Louise deu uma risada e fez uma careta, deitando ao meu lado na cama.
-Pelo menos agora você vai parar de pensar nisso e deixar o coitado do Miguel em paz e a mim também, porque não aguento mais ouvir você falando dele. _Ela disse, terminando de tomar seu suco.
-Você sabe que eu não descanso até descobrir as coisas das quais não tenho total conhecimento!
-É, mas agora felizmente você já tem todas as suas respostas.
-Nem todas... _Murmurei, lembrando de como ele tinha sido tão arredio e misterioso das duas vezes que tínhamos conversado.
-E lá vamos nós!
-É sério, Lise, eu não sei porquê mas sinto que ele ainda esconde alguma coisa, eu... não estou satisfeita com as respostas que ele me deu.
-Se eu fosse você ficaria longe dele, além de você não conhecê-lo de verdade, ele é um garoto mais velho que ninguém nunca tinha visto pela escola antes.
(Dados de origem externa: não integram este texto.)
-- ==== Sys2Proof/Word.lean ====
section
/-! DEFINITION. The plainest value types of the block: a byte (also an element of GF(256)), a 32-bit
bus word, and the three-valued cell of the matrix. -/

namespace Sys2Proof

/-- A byte of a buffer, a codeword, or an element of GF(256), whose sum is `^^^` (00_scope.md R9, R10). -/
abbrev Byte := BitVec 8

/-- A register or bus word (20_memory.md R60). -/
abbrev Word := BitVec 32

/-- The value of one matrix cell (00_scope.md R13, 10_state.md R39). -/
inductive Colour where
  | unset
  | light
  | dark
  deriving DecidableEq, Repr, Inhabited

/-- The finished colour of a bit: 1 is Dark, 0 is Light (R13). -/
def Colour.ofBit : Bool → Colour
  | true => .dark
  | false => .light

end Sys2Proof
end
-Eu nunca fujo de um bom...
-Drama! _ela completou por mim, rindo. -Vamos que o motorista já está esperando a gente.
  Quando o sinal para o intervalo soou eu quase agradeci de joelhos, o tédio sempre me consumia nas aulas de química. Esperei Louise para irmos até o pátio comer alguma coisa, mas a sem noção me trocou para "estudar" com o nerd dela, então comprei meu sanduíche e me sentei no banco em frente ao chafariz na área externa. Perdi a conta de quantas pessoas, garotos e garotas, pararam para puxar assunto ou demonstrar algum tipo de interesse, como sempre eu fui o mais simpática que conseguia ser e também um pouco ignorante com boa parte dos garotos idiotas. Enquanto ouvia minha playlist tentando ficar alheia aos acontecimentos que me rodiavam, avistei Miguel sentado na beirada do chafariz com um caderno sob as pernas. Fiquei alguns minutos decidindo se ia até ele ou se seguia os conselhos da minha melhor amiga e simplesmente esquecia da sua existência.
Um fato sobre mim: eu raramente escuto conselhos.
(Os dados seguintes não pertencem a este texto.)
-- ==== Sys2Proof/Machine/State.lean ====
section
/-! DEFINITION. The state of the block as plain data (10_state.md), the state after reset
(70_reset_and_hazards.md R290 to R292), and the reasons a step can stop. -/

namespace Sys2Proof.Machine

/-- The sequencer state (10_state.md R21). It is STATUS.BUSY. -/
inductive Seq where
  | idle
  | busy
  deriving DecidableEq, Repr

/-- The size of a bus access: 1, 2 or 4 bytes (20_memory.md R60). -/
inductive AccessSize where
  | b1
  | b2
  | b4
  deriving DecidableEq, Repr

/-- What the host does to the block: a bus read, a bus write (20_memory.md R60) or a pulse of the
reset input (70_reset_and_hazards.md R290). -/
inductive HostEvent where
  | read (addr : BitVec 16) (n : AccessSize)
  | write (addr : BitVec 16) (n : AccessSize) (v : Word)
  | reset
  deriving DecidableEq, Repr

/-- What stage SEG latched: the fields of DINFO (10_state.md R32, R40). -/
structure SegInfo where
  ndata : BitVec 12
  version : BitVec 6
  level : BitVec 2
  deriving DecidableEq, Repr

/-- What stage CW latched: the fields of CINFO (10_state.md R33, R40). -/
structure CwInfo where
  ncw : BitVec 12
  version : BitVec 6
  level : BitVec 2
  deriving DecidableEq, Repr

/-- What stage MAT latched: the fields of SYMINFO that are not computed from the others (10_state.md R34, R40). -/
structure SymInfo where
  version : BitVec 6
  level : BitVec 2
  mask : BitVec 3
  trial : Bool
  deriving DecidableEq, Repr

/-- The four pipeline stages (10_state.md R40). -/
inductive Stage where
  | seg
  | cw
  | sel
  | mat
  deriving DecidableEq, Repr

/-- Buffer memory: the bytes written since reset, at their bus addresses, addresses strictly rising.
An address that is not listed has no value of its own (log entry 4). -/
abbrev Memory := List Host.Cell

/-- A matrix, row by row (10_state.md R39: row 0 at the top, column 0 at the left). -/
abbrev Grid := List (List Colour)

/-- The state of the block. -/
structure State where
  /-- CMD, the last accepted command word (R23). -/
  cmd : Word
  /-- SEQ, which STATUS.BUSY shows (R21, R24). -/
  seq : Seq
  /-- MODEL: host turns left before the command in progress completes (log entry 2). -/
  wait : Nat
  /-- STATUS.DONE (R24). -/
  done : Bool
  /-- STATUS.ERR (R24). -/
  err : Bool
  /-- STATUS.OVERRUN (R24). -/
  overrun : Bool
  /-- STATUS.ERRCODE (R24). -/
  errcode : BitVec 4
  /-- ERRINFO (R25). -/
  errinfo : Word
  /-- CFG.VERSION (R26). -/
  cfgVersion : BitVec 6
  /-- CFG.LEVEL (R26). -/
  cfgLevel : BitVec 2
  /-- PLEN.LEN (R27). -/
  plen : BitVec 16
  /-- ARG0 (R28). -/
  arg0 : Word
  /-- ARG1 (R28). -/
  arg1 : Word
  /-- LA (R29). -/
  la : BitVec 9
  /-- LB (R29). -/
  lb : BitVec 9
  /-- LR (R30). -/
  lr : BitVec 9
  /-- RES0 to RES7 (R35). -/
  res : Vector Word 8
  /-- Stage SEG: STATUS.DVALID and DINFO (R32, R40). `none`: not valid. -/
  seg : Option SegInfo
  /-- Stage CW: STATUS.CVALID and CINFO (R33, R40). -/
  cw : Option CwInfo
  /-- Stage SEL: STATUS.SVALID and MASKSEL (R31, R40). -/
  sel : Option (BitVec 3)
  /-- Stage MAT: STATUS.MSTATE and SYMINFO (R34, R40). `none`: EMPTY. -/
  sym : Option SymInfo
  /-- PBUF, PA, PB, PR, DBUF and CWBUF (R37, R38) at their bus addresses (20_memory.md R61). -/
  mem : Memory
  /-- MODEL: the draw the bytes nothing has written come from (log entry 4). -/
  ramDraw : Nat
  /-- MAT (R39): the rows and columns some build has set. The cells beyond are unspecified. -/
  mat : Grid
  /-- MODEL: the draw the unspecified cells of MAT come from (log entry 5). -/
  matDraw : Nat
  /-- MODEL: the index of the next draw of a free value (log entry 6). -/
  draws : Nat
  /-- MODEL: what the host will do, in program order (log entry 1). -/
  hostQ : List HostEvent
  /-- MODEL: what the host's reads returned, newest first (log entry 1). -/
  replies : List Word
  deriving DecidableEq, Repr

/-- Why the machine would stop with a fault: never. Bus accesses never fault
(60_exceptions.md R277) and a failing command completes (R279), so there is no constructor. -/
inductive Fault where
  deriving DecidableEq, Repr

/-- Why a step would have no meaning. -/
inductive Refusal where
  /-- An arm of exec whose command has no meaning yet; raised by exec only. Safe. -/
  | notModelled (mnemonic : String)
  deriving DecidableEq, Repr

/-- The block right after reset (70_reset_and_hazards.md R290 to R292): every register 0, every stage
invalid, IDLE, no buffer byte and no cell of MAT specified. -/
def State.reset : State where
  cmd := 0#32
  seq := .idle
  wait := 0
  done := false
  err := false
  overrun := false
  errcode := 0#4
  errinfo := 0#32
  cfgVersion := 0#6
  cfgLevel := 0#2
  plen := 0#16
  arg0 := 0#32
  arg1 := 0#32
  la := 0#9
  lb := 0#9
  lr := 0#9
  res := Vector.replicate 8 0#32
  seg := none
  cw := none
  sel := none
  sym := none
  mem := []
  ramDraw := 0
  mat := []
  matDraw := 0
  draws := 1
  hostQ := []
  replies := []

end Sys2Proof.Machine
end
-Ei, você. _Disse, me sentando ao lado dele.
-Você é algum tipo de... stalker? _Ele perguntou, sem tirar os olhos do caderno, e notei que ele fazia gráficos que me deixaram tonta logo de cara.
-Oh você não teria tanta sorte assim, e nem é tão interessante ao ponto de me fazer perder meu precioso tempo te stalkeando.
-Não é o que parece, alguma coisa me diz que não é qualquer pessoa que te faz sujar a saia sentando no chão, e o que é pior, no cocô de pombo.
-Ah merda! _Resmunguei ao olhar o canto direito da minha saia e ver uma pequena mancha branca.
Ele riu. Por um momento esqueci do desastre que tinha acabado de me acontecer. Era a primeira vez desde que nos conhecemos que eu via um sorriso dele.
-É só cocô, sai com água e sabão, não é o fim do mundo.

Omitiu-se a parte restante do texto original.